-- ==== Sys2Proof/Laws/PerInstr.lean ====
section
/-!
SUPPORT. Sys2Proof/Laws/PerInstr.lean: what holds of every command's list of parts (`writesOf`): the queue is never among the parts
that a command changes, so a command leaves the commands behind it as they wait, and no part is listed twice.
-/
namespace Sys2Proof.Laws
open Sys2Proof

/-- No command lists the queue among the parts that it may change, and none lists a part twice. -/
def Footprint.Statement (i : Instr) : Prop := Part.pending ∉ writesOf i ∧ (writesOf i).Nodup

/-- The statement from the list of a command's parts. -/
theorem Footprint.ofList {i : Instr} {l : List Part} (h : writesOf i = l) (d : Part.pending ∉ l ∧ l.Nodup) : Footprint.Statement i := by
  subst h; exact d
------
* Prompt
The whole of the material above is to be restated exactly.

* Final answer
-- ==== Sys2Proof/Laws/PerInstr.lean ====
section
/-!
SUPPORT. Sys2Proof/Laws/PerInstr.lean: what holds of every command's list of parts (`writesOf`): the queue is never among the parts
that a command changes, so a command leaves the commands behind it as they wait, and no part is listed twice.
-/
namespace Sys2Proof.Laws
open Sys2Proof

/-- No command lists the queue among the parts that it may change, and none lists a part twice. -/
def Footprint.Statement (i : Instr) : Prop := Part.pending ∉ writesOf i ∧ (writesOf i).Nodup

/-- The statement from the list of a command's parts. -/
theorem Footprint.ofList {i : Instr} {l : List Part} (h : writesOf i = l) (d : Part.pending ∉ l ∧ l.Nodup) : Footprint.Statement i := by
  subst h; exact d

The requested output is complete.